Most of this goes back to the time where we were happy to have any upload so wasn't overly worried about the format / filename etc as long as we had it on the site
Title: Re: file numbering format
Post by: Yoc on December 17, 2017, 10:06:19 AM
If a script to rename rar and zip files to the cbr/cbz file name were easy to do please feel free Capt.
But I don't think we should 'ban' them.  Some people out there might have no choice (as far as they know) in what format they share with.

-Yoc
Title: Re: file numbering format
Post by: Snard on December 18, 2017, 05:53:10 AM
I agree with Yoc's statement about not banning any particular extension (i.e. .rar or .zip). I personally keep all of my comic archives named as .zip, since I don't use CDisplay, but rather choose to use built-in Windows tools for viewing the files (Windows natively supports the .zip extension). When I do uploads to DCM, I try to remember to make a copy of the file, renamed as .cbz, before I upload. However, if there were a script or action on DCM that took care of the renaming for me during uploads, I would welcome that, since it would be one less thing to remember to do.  (As a side note, the upload service for DC++ does something like this.)

Thanks for all you do.
Title: Re: file numbering format
Post by: Captain DJ on December 18, 2017, 12:12:02 PM
Have changed code so when a user clicks download a .zip files changes to .cbz and .rar files change to .cbr
So no .zip / .rar files should now ever be offered to downloaded


No change on uploads, users can still upload .zip and .rar files.
Title: Re: file numbering format
Post by: Yoc on December 18, 2017, 03:06:29 PM
Thanks very much Capt.  A nice update for those especially unable to change file formats for any reason.

-Yoc
Title: Re: file numbering format
Post by: garbanzo on December 18, 2017, 04:36:36 PM
A welcome change! Thank you all for for considering, discussing, and implementing  8)
Title: Re: file numbering format
Post by: Captain DJ on December 18, 2017, 05:19:44 PM
We always welcome suggestions, if community want the change then we will make it
Title: Re: file numbering format
Post by: Captain DJ on December 19, 2017, 03:36:34 PM
We have made one further change and we have changed the upload function to now detect the file type being uploaded and will auto fix common file extension problems.


For example:
a .zip file uploaded as a .cbr file will be auto fixed to a .cbz file
a .rar file uploaded will be auto fixed to .cbr


This should reduce work on staff and stop common problems with Comic Preview feature etc.

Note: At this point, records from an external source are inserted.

-- ==== Sys2Proof/Machine/Flags.lean ====
section
/-! DEFINITION. The flags: the Bool fields of the views and how each is computed from the raw word. They are the block's
only flags; there are no arithmetic condition codes (10_state.md R34). -/

namespace Sys2Proof.Machine

/-- `raw[p]` as a Bool, 1 for true (00_scope.md R10). -/
def flagAt (raw : Word) (p : Fin 32) : Bool := raw.getLsbD p.val

/-- Config `cu`, bit 3 (R25). -/
def configCuFlag (raw : Word) : Bool := flagAt raw 3

/-- Config `kseg0_cache_enabled`: false only for `0b010` in bits 2:0 (R25, R87). -/
def configKseg0Flag (raw : Word) : Bool := decide (configKseg0Field raw ≠ 0b010)

/-- `coprocessor_usability`: elements 0 to 2 at the layout's positions, element 3 at bit 31 (R28, R32, D5). -/
def coprocessorUsabilityFlags (l : StatusLayout) (raw : Word) : Vector Bool 4 :=
  #v[flagAt raw l.coprocessorUsability[0], flagAt raw l.coprocessorUsability[1],
     flagAt raw l.coprocessorUsability[2], flagAt raw 31]

/-- `external_interrupt_write_req`: element `i` at the layout's position `i` (R32, D5). -/
def externalInterruptFlags (l : StatusLayout) (raw : Word) : Vector Bool 5 :=
  #v[flagAt raw l.externalInterruptWriteReq[0], flagAt raw l.externalInterruptWriteReq[1],
     flagAt raw l.externalInterruptWriteReq[2], flagAt raw l.externalInterruptWriteReq[3],
     flagAt raw l.externalInterruptWriteReq[4]]

/-- `software_interrupts_cause_reg`: element `i` at the layout's position `i` (R32, D5). -/
def softwareInterruptFlags (l : StatusLayout) (raw : Word) : Vector Bool 2 :=
  #v[flagAt raw l.softwareInterruptsCauseReg[0], flagAt raw l.softwareInterruptsCauseReg[1]]

/-- `interrupts_enabled`, bit 0 (R28). -/
def interruptsEnabledFlag (raw : Word) : Bool := flagAt raw 0

end Sys2Proof.Machine
end

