-- ==== Sys2Proof/WellFormed.lean ====
section
/-! DEFINITION. The checks on what the types do not already rule out: invocations and Status layouts. Every operand of an
`Instr` has exactly the width of its field and every value of it is legal (30_encoding.md R86,
40_instruction_decoder.md R110), so an `Instr` needs no check of its own. -/

namespace Sys2Proof

open Sys2Proof.Machine

/-- An invocation that is the encoding of a row: `power_on_reset` has no input port, so its word is 0 (R89), and a
fetched word has a listed primary opcode (R85). -/
def Invocation.wf (inv : Invocation) : Bool :=
  match inv.operation with
  | .fetched => (decodePrimary inv.word).isSome
  | .powerOnReset => inv.word == 0
  | _ => true

/-- Every position of a layout. -/
def StatusLayout.positions (l : StatusLayout) : List (Fin 32) :=
  l.coprocessorUsability.toList ++ l.externalInterruptWriteReq.toList ++ l.softwareInterruptsCauseReg.toList ++
  [l.lowPower, l.additionalFpRegs, l.reverseEndian, l.instructionTraceSupport, l.tlbGeneralExceptionVectorLocation,
   l.tlbShutdown, l.softResetOrNmiOccurred, l.conditionBit, l.timerInterrupt, l.kernelMode64BitAddressing,
   l.supervisorMode64BitAddressing, l.userMode64BitAddressing, l.errorLevel, l.exceptionLevel]

/-- No field of the layout reads a bit that the source gives to another field: bits 31, 4:3 and 0 (R28). -/
def StatusLayout.avoidsFixedBits (l : StatusLayout) : Bool :=
  l.positions.all (fun p => p != 31 && p != 4 && p != 3 && p != 0)

/-- No two fields of the layout share a bit (R33, which states it of the default layout). -/
def StatusLayout.distinctBits (l : StatusLayout) : Bool := decide l.positions.Nodup

/-- A layout of separate bits, apart from those the source fixes. -/
def StatusLayout.wf (l : StatusLayout) : Bool := l.avoidsFixedBits && l.distinctBits

end Sys2Proof
end

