-- ==== Sys2Proof/Laws/Exec.lean ====
section
/-! SUPPORT. What an operation can do, once, for proofs to cite instead of unfolding `exec`. -/

namespace Sys2Proof.Machine

/-- What the operation returns to its caller, by its selector and its word. -/
def invocationResult (p : Params) (inv : Invocation) : Result Value :=
  match inv.operation with
  | .fetched =>
    mapOk (fun _ => .decoder (decoderOutputs p.opcodeTable inv.word)) (opcodeLookup p.opcodeTable inv.word)
  | .opcode => mapOk .mnemonic (opcodeLookup p.opcodeTable inv.word)
  | .rs => .ok (.registerIndex (rsField inv.word))
  | .rt => .ok (.registerIndex (rtField inv.word))
  | .rd => .ok (.registerIndex (rdField inv.word))
  | .imm => .ok (.immediate (immField inv.word))
  | .offset => .ok (.immediate (offsetField inv.word))
  | .immSignExtended => .ok (.signExtended (immSignExtendedField inv.word))
  | .offsetSignExtended => .ok (.signExtended (offsetSignExtendedField inv.word))
  | .configDecode => mapOk .config (configDecode inv.word)
  | .configLoad => mapOk (fun _ => .done) (configDecode inv.word)
  | .powerOnReset => .ok .done
  | .write => .err .notImplemented
  | .statusDecode => mapOk .status (statusDecode p.statusLayout inv.word)
  | .diagnosticStatusDecode => .ok (.diagnosticStatus (diagnosticStatusDecode p.statusLayout inv.word))
  | .interruptMaskDecode => .ok (.interruptMask (interruptMaskDecode p.statusLayout inv.word))
  | .statusLoad => mapOk (fun _ => .done) (statusDecode p.statusLayout inv.word)
  | .modeDecode => mapOk .mode (modeDecode (statusModeField inv.word))

/-- The state with the operation's writes to the view registers, where it succeeds. -/
def invocationWrites (inv : Invocation) (s : State) : State :=
  match inv.operation with
  | .configLoad =>
    match configDecode inv.word with
    | .ok v => s.writeCfg v
    | .err _ => s
  | .powerOnReset => s.writeCfg (powerOnResetView s.cfg)
  | .statusLoad =>
    match statusDecode s.params.statusLayout inv.word with
    | .ok v => s.writeSt v
    | .err _ => s
  | _ => s

/-- Every operation ends in the one shared operation `finish`, with its result and its writes. -/
theorem exec_eq_finish (i : Instr) (s : State) :
    exec i s = finish s (mapOk (fun v => (v, invocationWrites (encode i) s)) (invocationResult s.params (encode i))) := by
  cases i with
  | configLoad raw =>
    simp only [exec, execConfigLoad, encode, invocationResult, invocationWrites]
    cases configDecode raw <;> rfl
  | statusLoad raw =>
    simp only [exec, execStatusLoad, encode, invocationResult, invocationWrites]
    cases statusDecode s.params.statusLayout raw <;> rfl
  | _ => rfl

/-- A halted owner issues no operation (R185, R207). -/
theorem exec_halted {i : Instr} {s : State} {e : DecodeError} (h : s.fault = some e) :
    exec i s = .fault (.ownerHalted e) := by
  rw [exec_eq_finish]; exact unlessHalted_halted h _

/-- An operation that returns a value. -/
theorem exec_ok {i : Instr} {s : State} {v : Value} (h : s.fault = none) (hr : invocationResult s.params (encode i) = .ok v) :
    exec i s = .next ((invocationWrites (encode i) s).answer v) := by
  rw [exec_eq_finish, hr]; exact finish_ok h v _

/-- An operation that raises an error. -/
theorem exec_err {i : Instr} {s : State} {e : DecodeError} (h : s.fault = none)
    (hr : invocationResult s.params (encode i) = .err e) : exec i s = .next (s.raise e) := by
  rw [exec_eq_finish, hr]; exact finish_err h e

/-- In an unmarked state every operation answers a next state. -/
theorem exec_total (i : Instr) {s : State} (h : s.fault = none) : ∃ t, exec i s = .next t := by
  cases hr : invocationResult s.params (encode i) with
  | ok v => exact ⟨_, exec_ok h hr⟩
  | err e => exact ⟨_, exec_err h hr⟩

/-- The states an operation can lead to. -/
inductive Effect (i : Instr) (s t : State) : Prop where
  | raised (e : DecodeError) (ht : t = s.raise e)
  | answered (v : Value) (hc : writesConfig i = false) (hs : writesStatus s.params.statusLayout i = false)
      (ht : t = s.answer v)
  | configLoaded (raw : Word) (v : ConfigView) (hi : i = .configLoad raw) (hd : configDecode raw = .ok v)
      (ht : t = (s.writeCfg v).answer .done)
  | configReset (hi : i = .powerOnReset) (ht : t = (s.writeCfg (powerOnResetView s.cfg)).answer .done)
  | statusLoaded (raw : Word) (v : StatusView) (hi : i = .statusLoad raw)
      (hd : statusDecode s.params.statusLayout raw = .ok v) (ht : t = (s.writeSt v).answer .done)

/-- Inversion of `exec`: a next state comes from an unmarked state, by one of the five effects. -/
theorem exec_next {i : Instr} {s t : State} (h : exec i s = .next t) : s.fault = none ∧ Effect i s t := by
  have hf : s.fault = none := by
    rw [exec_eq_finish] at h
    exact (finish_next h).1
  refine ⟨hf, ?_⟩
  cases hr : invocationResult s.params (encode i) with
  | err e =>
    rw [exec_err hf hr] at h
    cases h
    exact .raised e rfl
  | ok v =>
    rw [exec_ok hf hr] at h
    cases h
    cases i with
    | configLoad raw =>
      cases hd : configDecode raw <;> simp only [encode, invocationResult, hd, mapOk] at hr <;> cases hr
      exact .configLoaded raw _ rfl hd (by simp only [encode, invocationWrites, hd])
    | powerOnReset =>
      cases hr
      exact .configReset rfl rfl
    | statusLoad raw =>
      cases hd : statusDecode s.params.statusLayout raw <;> simp only [encode, invocationResult, hd, mapOk] at hr <;> cases hr
      exact .statusLoaded raw _ rfl hd (by simp only [encode, invocationWrites, hd])
    | _ => exact .answered v rfl rfl rfl

/-- What a step is: nothing pending and nothing changed, a row issued, or a fetched word presented. -/
theorem step_next {s t : State} (h : step s = .next t) :
    s.fault = none ∧
      ((s.pending = [] ∧ t = s) ∨
        ∃ inv rest, s.pending = inv :: rest ∧
          ((∃ i, decode inv = .ok i ∧ exec i { s with pending := rest } = .next t) ∨
            presentWord inv.word { s with pending := rest } = .next t)) := by
  obtain ⟨hf, h⟩ := unlessHalted_next h
  refine ⟨hf, ?_⟩
  cases hp : s.pending with
  | nil => simp only [State.takePending, hp] at h; cases h; exact .inl ⟨rfl, rfl⟩
  | cons inv rest =>
    simp only [State.takePending, hp, issue] at h
    refine .inr ⟨inv, rest, rfl, ?_⟩
    cases hd : decode inv with
    | ok i => rw [hd] at h; exact .inl ⟨i, rfl, h⟩
    | error e => rw [hd] at h; exact .inr h

/-- A run that answers a next state went through one. -/
theorem runAll_append {pre post : List Instr} {s t : State} (h : runAll (pre ++ post) s = .next t) :
    ∃ u, runAll pre s = .next u ∧ runAll post u = .next t := by
  induction pre generalizing s with
  | nil => exact ⟨s, rfl, h⟩
  | cons i rest ih =>
    simp only [List.cons_append, runAll] at h ⊢
    cases he : exec i s with
    | next u => rw [he] at h; exact ih h
    | fault f => rw [he] at h; cases h
    | refused r => rw [he] at h; cases h

end Sys2Proof.Machine
end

Title: Re: file numbering format
Post by: Yoc on December 19, 2017, 04:34:34 PM
Thanks very much for working on this Capt!
:D
Title: Re: file numbering format
Post by: OtherEric on December 22, 2017, 12:50:05 AM
A welcome change! Thank you all for for considering, discussing, and implementing  8)

Please allow me to apologize for having replied somewhat harshly to your original post, by the way.  At least one of the problems where I didn't have an easy solution did turn out to have one.

Did you ever figure out what the cmj34.zip was?
Title: Re: file numbering format
Post by: garbanzo on January 06, 2018, 06:10:01 AM
A welcome change! Thank you all for for considering, discussing, and implementing  8)

Please allow me to apologize for having replied somewhat harshly to your original post, by the way.  At least one of the problems where I didn't have an easy solution did turn out to have one.

Did you ever figure out what the cmj34.zip was?


No worries at all. I can have a big mouth sometimes if I think I see something happening that I think is inefficient or ineffective. Since I'm not a frequent poster here, maybe I could have eased into the discussion a bit better.


cmj34.zip was just an example I concocted, not a specific filename. But your first guess was basically correct, I had just finished sorting Captain Marvel Jr, and one of the files was named similarly.